20 Tacky Religious Products Guaranteed to Anger God
For as long as there has been religion, there's been someone hawking religious crap to scam a buck off the devout. But once the market becomes saturated with tasteful silver crosses and Star of David pendants, retailers had to find more exotic fare to tempt the faithful.
And so began a downward spiral of crass and downright sacrilegious merchandise that is certain to call down the wrath of the almighty Himself.

Crazy cat ladies transcend religious barriers--it's really a unifying theme of humanity. As such, when Chanukah rolls around, those Jewish crazy cat ladies bust out Ketzel. It's the one time of year that Judaism really lends itself to lighting a nightmarish looking blue cat in a bow tie on fire for several days.

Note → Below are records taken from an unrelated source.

-- ==== Sys2Proof/Laws/Cycle.lean ====
section
/-! SUPPORT. What fetching can answer (R101) and what a step is in each case (R100, R105). -/

namespace Sys2Proof.Machine

open Sys2Proof.Safety

/-- The word at the pc, the byte at the lowest address least significant (R43). -/
def wordAtPc (s : State) : Word :=
  readByte s (s.pc + 3#32) ++ readByte s (s.pc + 2#32) ++ readByte s (s.pc + 1#32) ++ readByte s s.pc

theorem leNat_four (b0 b1 b2 b3 : Byte) : BitVec.ofNat 32 (leNat [b0, b1, b2, b3]) = b3 ++ b2 ++ b1 ++ b0 := by
  apply BitVec.eq_of_toNat_eq
  show _ = (b3 ++ b2 ++ b1 ++ b0 : BitVec (8 + 8 + 8 + 8)).toNat
  have h0 := b0.isLt
  have h1 := b1.isLt
  have h2 := b2.isLt
  have h3 := b3.isLt
  simp only [BitVec.toNat_append, leNat, BitVec.toNat_ofNat]
  rw [← Nat.shiftLeft_add_eq_or_of_lt h2, ← Nat.shiftLeft_add_eq_or_of_lt h1, ← Nat.shiftLeft_add_eq_or_of_lt h0]
  simp only [Nat.shiftLeft_eq]
  omega

theorem readBytes_four (s : State) (a : Word) :
    readBytes s a 4 = [readByte s a, readByte s (a + 1#32), readByte s (a + 2#32), readByte s (a + 3#32)] := by
  simp only [readBytes, BitVec.add_assoc]
  rfl

theorem fetch_misaligned {s : State} (h : ¬ alignedAddress s.pc) :
    fetch s = .error (misalignedRecord s.pc none s.pc) := by
  simp [fetch, mt (extractLow_eq_zero s.pc).1 h]

theorem fetch_unmapped {s : State} (h : alignedAddress s.pc) {k : Nat} (hk : lowestUnmapped s s.pc 4 k) :
    fetch s = .error (memoryRecord s.pc none (s.pc + BitVec.ofNat 32 k) .fetch) := by
  simp [fetch, (extractLow_eq_zero s.pc).2 h, memRead_eq_error (bits := 32) hk.1 hk.2.1 hk.2.2]

theorem fetch_mapped {s : State} (h : alignedAddress s.pc) (hm : allMapped s s.pc 4) : fetch s = .ok (wordAtPc s) := by
  simp only [fetch, (extractLow_eq_zero s.pc).2 h, memRead_eq_ok (bits := 32) hm, if_true]
  rw [show 32 / 8 = 4 from rfl, readBytes_four, leNat_four]
  rfl

/-- Everything fetching can answer. -/
theorem fetch_cases (s : State) :
    (¬ alignedAddress s.pc ∧ fetch s = .error (misalignedRecord s.pc none s.pc)) ∨
    (alignedAddress s.pc ∧ ∃ k, lowestUnmapped s s.pc 4 k ∧
      fetch s = .error (memoryRecord s.pc none (s.pc + BitVec.ofNat 32 k) .fetch)) ∨
    (alignedAddress s.pc ∧ allMapped s s.pc 4 ∧ fetch s = .ok (wordAtPc s)) := by
  by_cases h : alignedAddress s.pc
  · rcases mapped_or_lowest s s.pc 4 with hm | ⟨k, hk⟩
    · exact .inr (.inr ⟨h, hm, fetch_mapped h hm⟩)
    · exact .inr (.inl ⟨h, k, hk, fetch_unmapped h hk⟩)
  · exact .inl ⟨h, fetch_misaligned h⟩

theorem step_faulted {s : State} {r : FaultRecord} (h : s.status = .faulted r) : step s = .fault (.coreFaulted r) := by
  simp [step, h]

theorem step_fetchFault {s : State} (h : s.status = .running) {r : FaultRecord} (hf : fetch s = .error r) :
    step s = .next (raise s r) := by
  simp [step, h, nextInstr, hf, raised]

theorem step_unimplemented {s : State} (h : s.status = .running) {w : Word} (hf : fetch s = .ok w) {e : Reject}
    (hd : decodeWord w = .error e) : step s = .next (raise s (unimplementedRecord s.pc w)) := by
  simp [step, h, nextInstr, hf, hd, raised]

theorem step_runs {s : State} (h : s.status = .running) {w : Word} (hf : fetch s = .ok w) {i : Instr}
    (hd : decodeWord w = .ok i) : step s = exec i s := by
  simp [step, h, nextInstr, hf, hd]

/-- Everything a step with a next state can be: a fetch fault, a word with no instruction, or the effect of the one
fetched. -/
theorem step_cases {s t : State} (h : step s = .next t) :
    s.status = .running ∧
    ((¬ alignedAddress s.pc ∧ t = raise s (misalignedRecord s.pc none s.pc)) ∨
     (alignedAddress s.pc ∧ ∃ k, lowestUnmapped s s.pc 4 k ∧
       t = raise s (memoryRecord s.pc none (s.pc + BitVec.ofNat 32 k) .fetch)) ∨
     (alignedAddress s.pc ∧ allMapped s s.pc 4 ∧ (∃ e, decodeWord (wordAtPc s) = .error e) ∧
       t = raise s (unimplementedRecord s.pc (wordAtPc s))) ∨
     (alignedAddress s.pc ∧ allMapped s s.pc 4 ∧ ∃ i, decodeWord (wordAtPc s) = .ok i ∧ exec i s = .next t)) := by
  cases hs : s.status with
  | faulted r => rw [step_faulted hs] at h; cases h
  | running =>
    refine ⟨rfl, ?_⟩
    rcases fetch_cases s with ⟨ha, hf⟩ | ⟨ha, k, hk, hf⟩ | ⟨ha, hm, hf⟩
    · rw [step_fetchFault hs hf] at h; cases h
      exact .inl ⟨ha, rfl⟩
    · rw [step_fetchFault hs hf] at h; cases h
      exact .inr (.inl ⟨ha, k, hk, rfl⟩)
    · cases hd : decodeWord (wordAtPc s) with
      | error e =>
        rw [step_unimplemented hs hf hd] at h; cases h
        exact .inr (.inr (.inl ⟨ha, hm, ⟨e, rfl⟩, rfl⟩))
      | ok i =>
        rw [step_runs hs hf hd] at h
        exact .inr (.inr (.inr ⟨ha, hm, i, rfl, h⟩))

end Sys2Proof.Machine
end

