theorem load (hR : Alike R P) (h : R s u) {bits : Nat} (extend : BitVec bits → Word) (inst : Word) (rd : RegIdx)
    {rs1 : RegIdx} (imm : BitVec 12) (h1 : P rs1) :
    AlikeOutcomes R (some rd) (load bits extend inst rd rs1 imm s) (load bits extend inst rd rs1 imm u) := by
  rw [Machine.load, Machine.load, effectiveAddress, effectiveAddress, hR.register h rs1 h1, hR.pc h,
    memRead_congr (hR.mapped h) (hR.byte h)]
  cases memRead bits s (readReg s rs1 + sext32 imm) with
  | error a => exact hR.raised h _ _
  | ok v => exact hR.writeAndAdvance h rd _

theorem store (hR : Alike R P) (h : R s u) (bits : Nat) (inst : Word) {rs1 rs2 : RegIdx} (imm : BitVec 12)
    (h1 : P rs1) (h2 : P rs2) :
    AlikeOutcomes R none (store bits inst rs1 rs2 imm s) (store bits inst rs1 rs2 imm u) := by
  have haddr := hR.register h rs1 h1
  rcases mapped_or_lowest s (readReg s rs1 + sext32 imm) (bits / 8) with hm | ⟨k, hk⟩
  · rw [store_mapped hm, store_mapped (by rw [haddr]; exact (hR.allMapped_iff h _ _).2 hm), haddr,
      hR.register h rs2 h2, hR.pc h]
    exact hR.goes (hR.afterWriteBytes h _ _) _
  · rw [store_unmapped hk, store_unmapped (by rw [haddr]; exact (hR.lowestUnmapped_iff h _ _ _).2 hk), haddr, hR.pc h]
    exact hR.raised h _ _

/-- An instruction whose sources are in `P` has related effects in related states. -/
theorem exec (hR : Alike R P) (h : R s u) (i : Instr) (hsrc : ∀ q ∈ sources i, P q) :
    AlikeOutcomes R (destination i) (exec i s) (exec i u) := by
  cases i with
  | add rd rs1 rs2 | sub rd rs1 rs2 | slt rd rs1 rs2 | sltu rd rs1 rs2 | xor rd rs1 rs2 | or rd rs1 rs2 | and rd rs1 rs2
  | mul rd rs1 rs2 | mulh rd rs1 rs2 | mulhu rd rs1 rs2 | div rd rs1 rs2 | divu rd rs1 rs2 | rem rd rs1 rs2
  | remu rd rs1 rs2 =>
    exact hR.aluReg h _ rd (hsrc rs1 (.head _)) (hsrc rs2 (.tail _ (.head _)))
  | sll rd rs1 rs2 =>
    exact hR.aluReg h (fun a b => shiftLeft a (shiftAmount b)) rd (hsrc rs1 (.head _)) (hsrc rs2 (.tail _ (.head _)))
  | srl rd rs1 rs2 =>
    exact hR.aluReg h (fun a b => shiftRightZero a (shiftAmount b)) rd (hsrc rs1 (.head _)) (hsrc rs2 (.tail _ (.head _)))
  | sra rd rs1 rs2 =>
    exact hR.aluReg h (fun a b => shiftRightSign a (shiftAmount b)) rd (hsrc rs1 (.head _)) (hsrc rs2 (.tail _ (.head _)))
  | addi rd rs1 imm | slti rd rs1 imm | sltiu rd rs1 imm | xori rd rs1 imm | ori rd rs1 imm | andi rd rs1 imm =>
    exact hR.aluImm h _ rd imm (hsrc rs1 (.head _))
  | slli rd rs1 shamt | srli rd rs1 shamt | srai rd rs1 shamt =>
    exact hR.shiftImm h _ rd shamt (hsrc rs1 (.head _))
  | lui rd imm => exact hR.writeAndAdvance h rd _
  | auipc rd imm =>
    have hexec : Machine.exec (.auipc rd imm) u = Machine.writeAndAdvance rd (s.pc + upper32 imm) u := by
      rw [← hR.pc h]; rfl
    rw [hexec]
    exact hR.writeAndAdvance h rd _
  | jal rd offset =>
    have htarget : jalTarget u offset = jalTarget s offset := by rw [jalTarget, jalTarget, hR.pc h]
    rw [Machine.exec, Machine.exec, execJal, execJal, htarget]
    exact hR.jumpAndLink h _ rd _
  | jalr rd rs1 imm =>
    have htarget : jalrTarget u rs1 imm = jalrTarget s rs1 imm := by
      rw [jalrTarget, jalrTarget, hR.register h rs1 (hsrc rs1 (.head _))]
    rw [Machine.exec, Machine.exec, execJalr, execJalr, htarget]
    exact hR.jumpAndLink h _ rd _
  | beq rs1 rs2 offset | blt rs1 rs2 offset | bltu rs1 rs2 offset =>
    exact hR.branch h _ _ offset (hsrc rs1 (.head _)) (hsrc rs2 (.tail _ (.head _)))
  | bne rs1 rs2 offset =>
    exact hR.branch h (fun a b => !equal a b) _ offset (hsrc rs1 (.head _)) (hsrc rs2 (.tail _ (.head _)))
  | bge rs1 rs2 offset =>
    exact hR.branch h (fun a b => !lessSigned a b) _ offset (hsrc rs1 (.head _)) (hsrc rs2 (.tail _ (.head _)))
  | bgeu rs1 rs2 offset =>
    exact hR.branch h (fun a b => !lessUnsigned a b) _ offset (hsrc rs1 (.head _)) (hsrc rs2 (.tail _ (.head _)))
  | lb rd rs1 imm | lh rd rs1 imm | lw rd rs1 imm | lbu rd rs1 imm | lhu rd rs1 imm =>
    exact hR.load h _ _ rd imm (hsrc rs1 (.head _))
  | sb rs1 rs2 imm | sh rs1 rs2 imm | sw rs1 rs2 imm =>
    exact hR.store h _ _ imm (hsrc rs1 (.head _)) (hsrc rs2 (.tail _ (.head _)))
  | fence fm pred succ rs1 rd =>
    rw [Machine.exec, Machine.exec, execFence, execFence, hR.pc h]
    exact hR.goes h _
  | mulhsu rd rs1 rs2 =>
    rw [Machine.exec, Machine.exec, execMulhsu, execMulhsu, hR.pc h]
    exact hR.raised h _ _
  | system f rs1 g rd =>
    rw [Machine.exec, Machine.exec, execSystem, execSystem, hR.pc h]
    exact hR.raised h _ _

For those not able to bring up Biblical verse off the top of their heads, this is Luke 6:38:
Give, and it will be given to you. A good measure, pressed down, shaken together and running over, will be poured into your lap. For with the measure you use, it will be measured to you.
Yes, today the Lord has heaped upon us this blessing of bubblegum tape.

Some of the darker aspects of the scriptures, things like fiery wrath and disease, are tricky to capture in soft, cuddly animal form. Or are they?
Yes, they are. But that didn't stop someone from trying with the 10 Plagues of Egypt toy. Now your child, ages 3 and up, can enjoy an unhappy severed head of the first born, locusts, twitching, dying cattle and so much more.

The groan-worthy pun name of this product alone should be enough to get it banned by the church. These mints have scripture written on the one-inch square wrapper, which we guess makes them a sort of a reverse fortune cookie.
Their spokesperson is none other than Jaci Velasquez. You know, Dove Award-winning American Contemporary Christian Latin Pop singer Jaci Velasquez? Yeah, that one. She assures us these things are minty as hell. As hell.

The urge to engage in some manner of cannibalistic ritual with God is a natural one, what with that whole body of Christ thing that creeps out so many kids at church. If you could make Jesus a little more tasty, toss in some sprinkles and maybe a little chocolate, why not? And so what if the cookie that it forms ends up looking like some emotionless, drug-addled eastern European cartoon in a shopping cart?

Known to roam the valleys of Israel, the chocolate Jew bear is credited with inventing kosher pickles and once chasing Abraham three miles across rough terrain. Oh sorry, we made that whole thing up by accident. Yeah, we don't know where the fuck chocolate Jew bear came from.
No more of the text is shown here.